219 million stars: our new atlas of the visible Milky Way

Posted on Tue 16 September 2014 in astronomy

Over the past decade, my colleagues and I have been working very hard on a mission to create the most detailed atlas ever made of the visible part of our home galaxy, the Milky Way. The result of this labour is a brand new catalogue detailing the properties of no fewer than 219 million stars. The work was officially published published in the journal MNRAS today. It is also the topic of a press release by the Royal Astronomical Society, which describes the project in great clarity and includes this beautiful excerpt of our map:

A density map of part of the Milky Way disk, mined directly from the new catalogue by one of our talented PhD students, Hywel Farnhill. Click on the image for a very large version.

Lots and lots of telescope images

Our new map is the result of a collaboration between an international team of astronomers, named the INT Photometric H-Alpha Survey (IPHAS), which is led by my manager Prof Janet Drew at the University of Hertfordshire. The project uses the 2.5-meter mirror of the Isaac Newton Telescope (INT) on the island of La Palma to take very detailed images of the Milky Way across a band of 180-by-10 degrees in the sky. This allows us to capture all the stars brighter than 20th magnitude -- a million times fainter than can be seen with the human eye.

The sensitive detectors of the telescope's camera provided us with more than 250 000 detailed CCD frames of the Milky Way so far, at a resolution of 8 megapixel each. It took more than 350 nights at the telescope, spread over a period of 10 years, to obtain these data.

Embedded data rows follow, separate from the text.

/-- `n` data bytes of a read. -/
def State.lgyReads (s : State) : Nat → Nat → List Byte × State
  | 0, _ => ([], s)
  | n + 1, a =>
    let (v, s) := s.lgyRead a
    let (bs, s) := s.lgyReads n (lgyNext a)
    (BitVec.ofNat 8 v :: bs, s)

/-- R385: at an SCK above 10 MHz direction and data of the transaction are open: those of some legal transaction of the
same length and address. -/
def State.lgyFast (s : State) (mosi : List Byte) : List Byte × State :=
  match mosi with
  | [] => ([], s)
  | a :: ds =>
    let (d, s) := s.freeBytes 1
    let (bs, s) := s.freeBytes ds.length
    (((a &&& 0x7F) ||| (d.getD 0 0 &&& 0x80)) :: bs, s)

/-- What the device drives on MISO. -/
def State.spiOut (s : State) (bs : List Byte) : State := { s with host := { s.host with output := bs } }

/-- The bytes after the address byte `a`: written from its address on, or read from it. -/
def State.lgyBytes (s : State) (a : Byte) (ds : List Byte) : State :=
  let status := BitVec.ofNat 8 s.lgyStatus
  let addr := a.toNat % 128
  if 128 ≤ a.toNat then (s.lgyWrites addr ds).spiOut (status :: List.replicate ds.length 0)
  else
    let (bs, s) := s.lgyReads ds.length addr
    s.spiOut (status :: bs)

/-- R384, R385, R398: an SPI transaction from the fall to the rise of nCS: `mosi` its whole bytes, `cut` an nCS rise within
a further byte, `fast` an SCK above 10 MHz, `early` before the port's first valid transaction. -/
def execLegacySpiTransaction (mosi : List Byte) (cut fast early : Bool) (s : State) : Host.Outcome State Fault Refusal :=
  if !s.lgyLive ∨ early then goOn (s.spiOut (List.replicate mosi.length 0))
  else
    let (mosi, s) := if fast then s.lgyFast mosi else (mosi, s)
    match mosi with
    | [] => goOn (if cut then ((s.spiOut []).setUnlock .idle).lgyFlag 47 else (s.spiOut []).setUnlock .idle)
    | a :: ds =>
      let s := s.lgyBytes a ds
      let s := if cut then s.lgyFlag 47 else s
      goOn (if a = 0xFE ∧ ds.length = 1 ∧ !cut then s.unlockStep (ds.headD 0).toNat else s.setUnlock .idle)

/-! The legacy slot (R392 to R394). -/

/-- The legacy slot in SE cycles. -/
def lgySlot : Nat := 2000000

/-- TNET of the next boundary: 20 ms after the present one while the schedule runs, else the next on its grid. -/
def State.lgyNextBoundary (s : State) : Nat :=
  let b := s.lgy.boundary
  if s.lgy.run ∨ s.tnet < b then b + lgySlot else b + ((s.tnet - b) / lgySlot + 1) * lgySlot

/-- The frequency of channel `c` in slot `n` (R392). -/
def State.lgyFreq (s : State) (n c : Nat) : Nat :=
  let h := s.lgy.hop.getD ((n + s.get (LGY_CHCFG_CHOFF c)) % s.get LGY_HOPLEN_LEN) 0
  1000 * s.lgy.base + h * s.get LGY_SPACING_SP * 12500

/-- The lane of R69 for an offset from the half's centre: the nearest, exact halves up, within 6.3 MHz (R393). -/
def lgyNearest (d : Int) : Option Nat :=
  if 6300000 < d.natAbs then none else some ((d + 6400000) / 200000).toNat

/-- R393: the free lane for a channel at offset `d` of the centre: its nearest lane, else the nearest free one within
400 kHz, the lower of two. -/
def lgyPick (taken : List Nat) (d : Int) : Option Nat :=
  match lgyNearest d with
  | none => none
  | some j =>
    let free (k : Nat) : Bool := k < 64 && !taken.contains k
    if free j then some j
    else
      let dist (k : Nat) : Nat := (d - ((2 * (k : Int) - 63) * 100000)).natAbs
      ((List.range 64).filter fun k => free k && dist k ≤ 400000).foldl (fun (b : Option Nat) k => match b with
        | none => some k
        | some x => if dist k < dist x then some k else some x) none

/-- The lanes of the channels `cs` in order; `offs` are the channels' offsets from the centre. -/
def lgyAssign (offs : List Int) : List Nat → List (Option Nat) → List (Option Nat)
  | [], acc => acc
  | c :: cs, acc => lgyAssign offs cs (setAt acc c (lgyPick (acc.filterMap id) (offs.getD c 0)))

/-- Channels that receive. -/
def State.lgyEnabled (s : State) : List Nat := (List.range 8).filter fun c => s.on (LGY_CHCFG_EN c)

/-- The engine's profile for its legacy frames (R98, R393): 2-FSK at the rate of LGY_PHYCFG, MAXLEN 255. -/
def State.lgyProfiles (s : State) : State :=
  let r := s.get LGY_PHYCFG_RATE
  let s := ((s.flag (CHZ_PROF_LEG_EN 0) true).flag (CHZ_PROF_NAT_EN 0) false).put (CHZ_PROF_RATE 0) r
  let s := (s.put (CHZ_PROF_MOD 0) 0).put (CHZ_PROF_MAXLEN 0) 255
  ((s.flag (TXP_PROF_LEGACY 0) true).put (TXP_PROF_RATE 0) r).put (TXP_PROF_MOD 0) 0

/-- A legacy receive window on the lane of channel `c`. -/
def State.lgyWindow (s : State) (c : Nat) : State :=
  match s.lgy.lanes.getD c none with
  | none => s
  | some j =>
    let w : RxWindow := { lane := j, asn := s.lgy.count, ctx := none, timekeep := false, kind := 2, gEff := 0, choff := c,
                          freq := s.lgy.freqs.getD c 0 }
    { s with slot := { s.slot with windows := s.slot.windows ++ [w] } }

/-- R392, R393, R89: frequencies, centre of half A, lanes and their NCOs for the slot. The correction of the context of
LGY_TXDST raises the centre; the lane of channel TXCFG CH keeps it, the others are lowered by it. -/
def State.lgyTune (s : State) : State :=
  let freqs := (List.range 8).map (s.lgyFreq s.lgy.count)
  let ch := s.get LGY_TXCFG_CH
  let en := s.lgyEnabled
  let fs := en.map fun c => freqs.getD c 0
  let mid := (fs.foldl min (fs.headD 0) + fs.foldl max 0) / 2
  let offs := freqs.map fun (f : Nat) => ((f : Nat) : Int) - ((mid : Nat) : Int)
  let order := if en.contains ch || en.isEmpty then en else en ++ [ch]
  let lanes := lgyAssign offs order (List.replicate 8 none)
  let s := { s with lgy := { s.lgy with freqs := freqs, lanes := lanes } }
  let s := s.lgyProfiles
  let s := (List.range 64).foldl (fun (s : State) j =>
    (s.flag (CHZ_LCFG_EN j) (lanes.contains (some j))).put (CHZ_LCFG_PROFILE j) 0) s
  if en.isEmpty then s
  else
    let dst := s.get LGY_TXDST_CTX
    let est := s.offsetHz (if dst = 0xFF then none else some dst)
    let centre := (mid : Int) + est
    let s := if (s.get RFC_FREQ_A_FREQ : Int) = centre then s else (s.tuneHalf 0 centre).retune 0
    order.foldl (fun (s : State) c => match lanes.getD c none with
      | none => s
      | some j =>
        let resid := offs.getD c 0 - (2 * (j : Int) - 63) * 100000
        let corr := if c = ch then 0 else est
        s.put (CHZ_LNCO_LNCO j) (unsigned 24 (ncoValue (s.get RFC_FREQ_A_FREQ) (resid + corr)))) s

/-- A legacy transmission on channel TXCFG CH. -/
def State.lgyNewTx (s : State) (air : LegacyAir) (freq : Nat) : TxUnit :=
  { id := s.slot.nextId, stage := 12, kind := .legacy, air := air, freq := freq, channel := s.get LGY_TXCFG_CH, choff := s.get LGY_TXCFG_CH,
    profile := 0, power := 4 * signed 8 (s.get LGY_TXPWR_PWR) }

def State.lgyLaunch (s : State) (u : TxUnit) : State :=
  { s with slot := { s.slot with tx := s.slot.tx ++ [u], nextId := s.slot.nextId + 1 } }

/-- R393, R394: what the slot sends at TXOFF: its beacon, else the armed frame or its retry. -/
def State.lgySend (s : State) : State :=
  let per := s.get LGY_BCNPER_PER
  let f := s.lgy.freqs.getD (s.get LGY_TXCFG_CH) 0
  if s.on LGY_SLOTCTL_MASTER ∧ per ≠ 0 ∧ s.lgy.count % per = 0 then
    let o := s.lgyHeader 2 s.lgy.seq 0xFFFFFFFF ++ leBytes 2 s.lgy.count
    let u := { s.lgyNewTx .beacon f with octets := o, seq := s.lgy.seq, dlen := 2 }
    ({ s with lgy := { s.lgy with seq := (s.lgy.seq + 1) % 256 } }).lgyLaunch u
  else match s.lgy.frame with
  | none => s
  | some fr =>
    if s.tnet < fr.armedAt + 50000 ∨ (s.lgyUnit .data).isSome then s
    else if fr.started then
      s.lgyLaunch { s.lgyNewTx .data f with octets := fr.octets, seq := fr.seq.getD 0, dlen := fr.dlen, ctx := fr.ctx,
                                            ackReq := fr.ackReq, noAr := !fr.ackReq }
    else s.lgyLaunch (s.lgyNewTx .data f)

Interestingly, all these nights were obtained in so-called open access time, which means that we had to compete with other projects every semester to gain access to the telescope.

To offer a sense of the insane amount of data collected by the survey, I uploaded a 6-hour movie to YouTube which showcases all the images obtained so far. The movie proceeds at a rate of one colour mosaic per second:

Each image in the movie corresponds to a single pointing of the telescope towards the Milky Way. The frames shown are colour mosaics composed of the four CCD detectors that make up the telescope's L-shaped camera. Each detector consists of 2048-by-4100 pixels, covering 0.2-by-0.4 degrees on the sky, but the resolution of the movie was of course reduced significantly prior to upload. The colour mosaics are composed of exposures obtained separately using an H-alpha filter (red channel), an r-band filter (green channel), and an i-band filter (blue channel).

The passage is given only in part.